-- ==== Sys2Proof/Machine/Alu.lean ====
section
/-! DEFINITION. The block `alu` (spec/43_alu_mul.md R100 to R105) and its operation over the register file. -/

namespace Sys2Proof.Machine

/-- The operation tag, a two-bit signal `alu_op` (R105, decision D17; notes/assumptions/11.md). -/
abbrev AluOp := BitVec 2

/-- Tag 0, ADD. No opcode selects it (R56, R102). -/
def AluOp.add : AluOp := 0

/-- Tag 1, MUL. -/
def AluOp.mul : AluOp := 1

/-- The ALU's pure function (R100): the exact natural-number result reduced modulo 2^`REGW` (R101); any other tag
raises `UnsupportedOperation`. -/
def alu (op : AluOp) (p q : RegWord) : Except FaultRecord RegWord :=
  if op = AluOp.add then .ok (BitVec.ofNat 8 (p.toNat + q.toNat))
  else if op = AluOp.mul then .ok (BitVec.ofNat 8 (p.toNat * q.toNat))
  else .error ⟨.unsupportedOperation, op.toNat⟩

/-- The ALU's tag check, made before the registers are read (R105, R129, decision D8). -/
def aluTagCheck (op : AluOp) : Except FaultRecord Unit :=
  if op = AluOp.add ∨ op = AluOp.mul then .ok () else .error ⟨.unsupportedOperation, op.toNat⟩

/-- "`apply(operation, dest_index, src_index)`" (R103): read both registers, destination index first, compute, write the
destination. Both reads see the old values (R106). -/
def State.aluApply (s : State) (op : AluOp) (a b : Byte) : Except FaultRecord State :=
  match aluTagCheck op with
  | .error r => .error r
  | .ok _ =>
    match s.readReg a with
    | .error r => .error r
    | .ok p =>
      match s.readReg b with
      | .error r => .error r
      | .ok q =>
        match alu op p q with
        | .error r => .error r
        | .ok v => s.writeReg a v

end Sys2Proof.Machine
end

• • •

Only the number should be given: the count of lines in the entries that contain the string "decision".

2